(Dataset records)
-- ==== Sys2Proof/Machine/HostAccess.lean ====
section
/-!
DEFINITION. The host port: SPI frames, the writes of the register window, CONTROL, request
submission, the port reads and latches, and what every register reads (spec/08 to spec/10, R141 to
R145, R107 to R110, R150).
-/
namespace Sys2Proof.Machine

/-! ### The SPI frame (R179) -/

/-- The end of a frame: CS is released, a partial request is discarded, every port pointer is at
its first byte, no latch is kept, and SDO is not driven (R141, R145, R179, R186). -/
def HostPort.endFrame (h : HostPort) : HostPort :=
  { h with
    selected := false, frame := none, sdo := none, requestBytes := [], compRead := none
    noticeRead := none, viewRead := none, findRead := none, auditRead := none
    eventsLatch := none, commitLatch := none }

/-- CS is asserted: a frame begins with every port at its first byte and no latch, and SDO is
driven, carrying 00h during the command byte (R179, R186). -/
def HostPort.beginFrame (h : HostPort) : HostPort :=
  { h.endFrame with selected := true, sdo := some 0x00#8 }

/-- The command byte: bit 7 chooses the direction, 1 for read, and bits 6–0 give the start address;
SDO carries 00h (R179). -/
def HostPort.commandByte (value : Byte) (h : HostPort) : HostPort :=
  { h with frame := some ⟨value.msb, value.extractLsb' 0 7⟩, sdo := some 0x00#8 }

/-- The command byte of a frame that begins in a direction at an address (R179). -/
def commandFor (read : Bool) (a : Addr) : Byte := BitVec.ofBool read ++ a

/-- A data byte reaches an address: in the frame in progress when that is its direction and current
address; else CS has been released and asserted and a command byte has led there (DESIGN CHOICE,
log entry 5). -/
def State.reach (read : Bool) (a : Addr) (s : State) : State :=
  if s.host.frame = some ⟨read, a⟩ then s
  else { s with host := s.host.beginFrame.commandByte (commandFor read a) }

/-- After a data byte the current address moves and SDO has carried a byte (R179). -/
def State.moved (read : Bool) (a : Addr) (out : Byte) (s : State) : State :=
  { s with host := { s.host with
      selected := true, frame := some ⟨read, nextAddr a⟩, sdo := some out } }

/-! ### Commands (R107 to R110, R150, R177) -/

/-- LASTCMD is written (R177). -/
def State.setLastCmd (l : LastCmd) (s : State) : State :=
  { s with host := { s.host with lastCmd := l } }

/-- START is accepted in CONFIG or OUTSIDE while LOCKED (R107). -/
def State.startAccepted (s : State) : Bool :=
  (s.control.station == .config || s.control.station == .outside) && s.bus.locked

/-- START (R108). -/
def State.commandStart (s : State) : State :=
  if s.startAccepted then
    State.choose { s.setLastCmd ⟨.start, true, 0⟩ with
      control := { s.control with station := .joining, leaveHeld := false } }
  else s.setLastCmd ⟨.start, false, 0⟩

/-- The JOIN has won in its current offering (R109). -/
def State.joinWon (s : State) : Bool := (s.ownOnBus.map (·.what)) == some .join

/-- LEAVE (R109). -/
def State.commandLeave (s : State) : State :=
  match s.control.station with
  | .active | .syncing => (s.setLastCmd ⟨.leave, true, 0⟩).enterLeaving .left
  | .joining =>
    if s.joinWon then
      { s.setLastCmd ⟨.leave, true, 0⟩ with control := { s.control with leaveHeld := true } }
    else s.enterOutside .left (fun n => ⟨.leave, true, n⟩)
  | .config | .outside | .leaving => s.setLastCmd ⟨.leave, false, 0⟩

/-- The LRQ head is the chosen own record and has not won (R146, R148). -/
def State.headChosen (s : State) : Bool :=
  match s.request.own with
  | some o =>
    match o.what with
    | .ordinary _ entry => !entry && !o.won && o.cond == .chosen
    | .join | .leave | .snapshot _ => false
  | none => false

/-- WITHDRAW (R150): every request of the LRQ, none of which has won, is removed; a chosen head
gives its place back, and a new choice follows at once. -/
def State.commandWithdraw (s : State) : State :=
  let freed := if s.headChosen then s.clearOwn.releasePlace else s
  State.choose { freed.setLastCmd ⟨.withdraw, true, s.request.lrq.length⟩ with
    request := { freed.request with lrq := [] } }

/-- A write to CONTROL is one command, taken at the write (R107, Table 30). -/
def State.command (value : Byte) (s : State) : State :=
  if value = 0x01#8 then s.commandStart
  else if value = 0x02#8 then s.commandLeave
  else if value = 0x03#8 then s.commandWithdraw
  else if value = 0x04#8 then s.softReset
  else s.setLastCmd ⟨.other, false, 0⟩

/-! ### Other writes -/

/-- A byte written to SITE (R102). -/
def State.siteByte (high : Bool) (value : Byte) (s : State) : State :=
  if s.control.station = .config then
    { s with host := { s.host with site := replaceByte high value s.host.site } }
  else s

/-- A byte written to EVENTS (R173). -/
def State.eventsByte (high : Bool) (value : Byte) (s : State) : State :=
  { s with host := { s.host with events := clearFlags high value s.host.events } }

/-- A byte written to EVMASK (R174). -/
def State.maskByte (high : Bool) (value : Byte) (s : State) : State :=
  { s with host := { s.host with mask := writeMask high value s.host.mask } }

/-- A write to VIEW_SEL (R161): 00h to 49h makes the selection pending. -/
def State.selectView (value : Byte) (s : State) : State :=
  if value.toNat ≤ viewSelLast.toNat then
    { s with engine := { s.engine with viewPending := some value } }
  else s

/-- FIND_GO (R165). -/
def State.findGo (s : State) : State :=
  match s.engine.scan with
  | some _ => s
  | none =>
    let f := s.host.find
    if f.first.toNat ≤ f.lastSlot then
      { s with engine := { s.engine with
          scan := some ⟨f, f.first.toNat, [], none⟩
          findResult := ⟨.running, f.first, [], s.engine.commit⟩ } }
    else
      State.setEvent .findDone { s with engine := { s.engine with
        findResult := ⟨.emptyWindow, f.first, [], s.engine.commit⟩ } }

/-- A submitted request: discarded with OVERRUN, refused with FORMAT, or appended to the LRQ
(R142). -/
def State.submit (bytes : List Byte) (s : State) : State :=
  if Config.lrqMax ≤ s.request.lrq.length then s.setEvent .overrun
  else match parseRequest bytes with
  | none =>
    if 0 < s.request.freePlaces then
      s.post ⟨byteAt bytes 1, byteAt bytes 0, .format, none, .none, none⟩
    else s.setEvent .overrun
  | some r =>
    State.choose { s with request := { s.request with lrq := s.request.lrq ++ [r] } }

/-- A byte written at REQ_PORT fills the byte the pointer names; the eighth submits the request
(R141). -/
def State.requestByte (value : Byte) (s : State) : State :=
  let bytes := s.host.requestBytes ++ [value]
  if bytes.length < 8 then { s with host := { s.host with requestBytes := bytes } }
  else State.submit bytes { s with host := { s.host with requestBytes := [] } }

/-- What a byte written at an address does (R179, R180, Table 39). Writes to read-only and
unassigned addresses are ignored. -/
def State.writeEffect (a : Addr) (value : Byte) (s : State) : State :=
  match a.toNat with
  | 0x06 => s.siteByte false value
  | 0x07 => s.siteByte true value
  | 0x08 => s.command value
  | 0x0C => s.eventsByte false value
  | 0x0D => s.eventsByte true value
  | 0x0E => s.maskByte false value
  | 0x0F => s.maskByte true value
  | 0x12 => s.requestByte value
  | 0x15 => s.selectView value
  | 0x17 => { s with host := { s.host with find := { s.host.find with first := value } } }
  | 0x18 => { s with host := { s.host with find := { s.host.find with last := value } } }
  | 0x19 => { s with host := { s.host with find := { s.host.find with holder := value } } }
  | 0x1A => { s with host := { s.host with find := { s.host.find with pool := value } } }
  | 0x1B =>
    { s with host := { s.host with find := { s.host.find with masks := value &&& findMaskBits } } }
  | 0x1C => s.findGo
  | _ => s

/-- One data byte written at an address (R179). SDO carries 00h in a write frame. -/
def State.write (a : Addr) (value : Byte) (s : State) : State :=
  ((s.reach false a).writeEffect a value).moved false a 0x00#8

/-! ### Port reads -/

/-- The tenth byte of a completion read at COMP_PORT (R145): the head leaves the queue, the pointer
returns to the first byte (R179), and the place that is free may allow a choice (R147). -/
def State.takeCompletion (s : State) : State :=
  State.choose { s with
    host := { s.host with compRead := none }
    request := { s.request with completions := s.request.completions.tail } }

/-- One byte read at COMP_PORT (R145): the first copies the head completion, the tenth removes it.
After the tenth byte of a completion the pointer returns to the first byte (R179). After the tenth
byte of the empty indication it does not: a completion posted meanwhile is read by the next frame
(R145), and the later bytes of the frame are 00h (DESIGN CHOICE, log entry 27). -/
def State.readCompletion (s : State) : State :=
  let r := s.reach true 0x13#7
  let p := r.host.compRead.getD ⟨r.request.completions.head?, 0⟩
  State.moved true 0x13#7 (byteAt (completionBytes p.latch) p.pointer)
    (if p.latch.isSome && decide (9 ≤ p.pointer) then r.takeCompletion
     else { r with host := { r.host with compRead := some ⟨p.latch, p.pointer + 1⟩ } })

/-- The lowest-numbered marked entry of the notice table (R170). -/
def firstNotice (notices : Vector (Option Notice) 64) : Option (SlotNo × Notice) :=
  ((upTo 64).find? (fun i => notices[i].isSome)).bind (fun i => notices[i].map (fun n => (i, n)))

/-- The take (R170): the entry copied is unmarked if it is still marked with the commit number
copied. -/
def takeNotice (latch : Option (SlotNo × Notice)) (notices : Vector (Option Notice) 64) :
    Vector (Option Notice) 64 :=
  match latch with
  | some (i, n) =>
    if notices[i].any (fun m => m.commit == n.commit) then put notices i none else notices
  | none => notices

/-- One byte read at NOTICE_PORT (R170): the first latches, the sixth takes. -/
def State.readNotice (s : State) : State :=
  let r := s.reach true 0x14#7
  let p := r.host.noticeRead.getD ⟨firstNotice r.engine.notices, 0⟩
  let out := byteAt (noticeBytes p.latch) p.pointer
  State.moved true 0x14#7 out { r with
    host := { r.host with noticeRead := some ⟨p.latch, p.pointer + 1⟩ }
    engine := { r.engine with
      notices := if p.pointer = 5 then takeNotice p.latch r.engine.notices else r.engine.notices } }

/-- One byte read at VIEW_PORT (R163). -/
def State.readView (s : State) : State :=
  let r := s.reach true 0x16#7
  let p := r.host.viewRead.getD ⟨r.engine.viewBuffer, 0⟩
  State.moved true 0x16#7 (byteAt p.latch p.pointer)
    { r with host := { r.host with
        viewRead := some ⟨p.latch, min (p.pointer + 1) p.latch.length⟩ } }

/-- One byte read at FIND_PORT (R167). -/
def State.readFind (s : State) : State :=
  let r := s.reach true 0x1D#7
  let p := r.host.findRead.getD ⟨r.engine.findResult, 0⟩
  State.moved true 0x1D#7 (byteAt p.latch.bytes p.pointer)
    { r with host := { r.host with findRead := some ⟨p.latch, p.pointer + 1⟩ } }

/-- One byte read at AUDIT_PORT (R169). -/
def State.readAudit (s : State) : State :=
  let r := s.reach true 0x1E#7
  let p := r.host.auditRead.getD ⟨r.engine.auditRecord, 0⟩
  State.moved true 0x1E#7 (byteAt (auditBytes p.latch) p.pointer)
    { r with host := { r.host with auditRead := some ⟨p.latch, p.pointer + 1⟩ } }

/-- The address of one byte of EVENTS. -/
def eventsAddr (high : Bool) : Addr := if high then 0x0D#7 else 0x0C#7

/-- One byte read of EVENTS (R172): the first read in the frame latches all positions. -/
def State.readEvents (high : Bool) (s : State) : State :=
  let r := s.reach true (eventsAddr high)
  let latch := r.host.eventsLatch.getD r.host.events
  State.moved true (eventsAddr high) (byteOf high latch)
    { r with host := { r.host with eventsLatch := some latch } }

/-- The address of one byte of COMMIT and DIGEST. -/
def commitAddr (offset : BitVec 3) : Addr := 0x4#4 ++ offset

/-- One byte read of the range 20h to 27h (R168): the first read in the frame latches both. -/
def State.readCommit (offset : BitVec 3) (s : State) : State :=
  let r := s.reach true (commitAddr offset)
  let latch := r.host.commitLatch.getD (r.engine.commit, r.engine.digest)
  State.moved true (commitAddr offset)
    (byteAt (bytes32 latch.1 ++ bytes32 latch.2) offset.toNat)
    { r with host := { r.host with commitLatch := some latch } }

/-! ### What the registers read (R180, Tables 39 to 42) -/

/-- The state code of STATE (Table 40). -/
def Controller.stateCode (c : Controller) : BitVec 3 :=
  match c.station with
  | .config => 0#3
  | .outside => 1#3
  | .joining => 2#3
  | .syncing => if c.phase == .awaiting then 3#3 else 4#3
  | .active => 5#3
  | .leaving => if c.phaseKept then 7#3 else 6#3

/-- STATE as it reads (Table 40). -/
def State.stateByte (s : State) : Byte :=
  BitVec.ofBool s.engine.stale ++ (BitVec.ofBool s.engine.viewPending.isSome ++
    (BitVec.ofBool s.isDonor ++ (BitVec.ofBool s.freeze ++
      (BitVec.ofBool s.bus.locked ++ s.control.stateCode))))

/-- What each address reads outside any latch: registers as they stand, and 00h for write-only,
port and unassigned addresses (R179, R180). -/
def State.peek (a : Addr) (s : State) : Byte :=
  match a.toNat with
  | 0x00 => byteAt Config.ident 0
  | 0x01 => byteAt Config.ident 1
  | 0x02 => byteAt Config.ident 2
  | 0x03 => byteAt Config.ident 3
  | 0x04 => s.stateByte
  | 0x05 => byteOfNat s.bus.station.val
  | 0x06 => byteOf false s.host.site
  | 0x07 => byteOf true s.host.site
  | 0x09 => s.host.lastCmd.byte
  | 0x0A => s.control.exitCause.byte
  | 0x0C => byteOf false s.host.events
  | 0x0D => byteOf true s.host.events
  | 0x0E => byteOf false s.host.mask
  | 0x0F => byteOf true s.host.mask
  | 0x10 => byteOfNat (Config.lrqMax - s.request.lrq.length)
  | 0x11 => byteOfNat s.request.completions.length
  | 0x17 => s.host.find.first
  | 0x18 => s.host.find.last
  | 0x19 => s.host.find.holder
  | 0x1A => s.host.find.pool
  | 0x1B => s.host.find.masks
  | n =>
    if 0x20 ≤ n ∧ n ≤ 0x27 then
      byteAt (bytes32 s.engine.commit ++ bytes32 s.engine.digest) (n - 0x20)
    else 0x00#8

/-! ### Bytes as they arrive on SPI (R179) -/

/-- One byte read at an address that is no read-only port and has no latch: what stands there, 00h
for write-only and unassigned addresses (R179, R180). -/
def State.readPlain (a : Addr) (s : State) : State :=
  let r := s.reach true a
  r.moved true a (r.peek a)

/-- One data byte read at an address (R179). -/
def State.read (a : Addr) (s : State) : State :=
  match a.toNat with
  | 0x0C => s.readEvents false
  | 0x0D => s.readEvents true
  | 0x13 => s.readCompletion
  | 0x14 => s.readNotice
  | 0x16 => s.readView
  | 0x1D => s.readFind
  | 0x1E => s.readAudit
  | n => if 0x20 ≤ n ∧ n ≤ 0x27 then s.readCommit (a.extractLsb' 0 3) else s.readPlain a

/-- CS is asserted (R179); while it is asserted it cannot be asserted again. -/
def State.select (s : State) : State :=
  if s.host.selected then s else { s with host := s.host.beginFrame }

/-- The next byte on SDI (R179): the first byte of a frame is its command byte, each later one a
data byte at the current address. While CS is released nothing is taken. -/
def State.spiByte (value : Byte) (s : State) : State :=
  if s.host.selected then
    match s.host.frame with
    | none => { s with host := s.host.commandByte value }
    | some f => if f.read then s.read f.addr else s.write f.addr value
  else s

end Sys2Proof.Machine
end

→ What to do
Above are some records; copy each line there that contains "extractLsb".

→ Result of this task
  { h with frame := some ⟨value.msb, value.extractLsb' 0 7⟩, sdo := some 0x00#8 }
  | n => if 0x20 ≤ n ∧ n ≤ 0x27 then s.readCommit (a.extractLsb' 0 3) else s.readPlain a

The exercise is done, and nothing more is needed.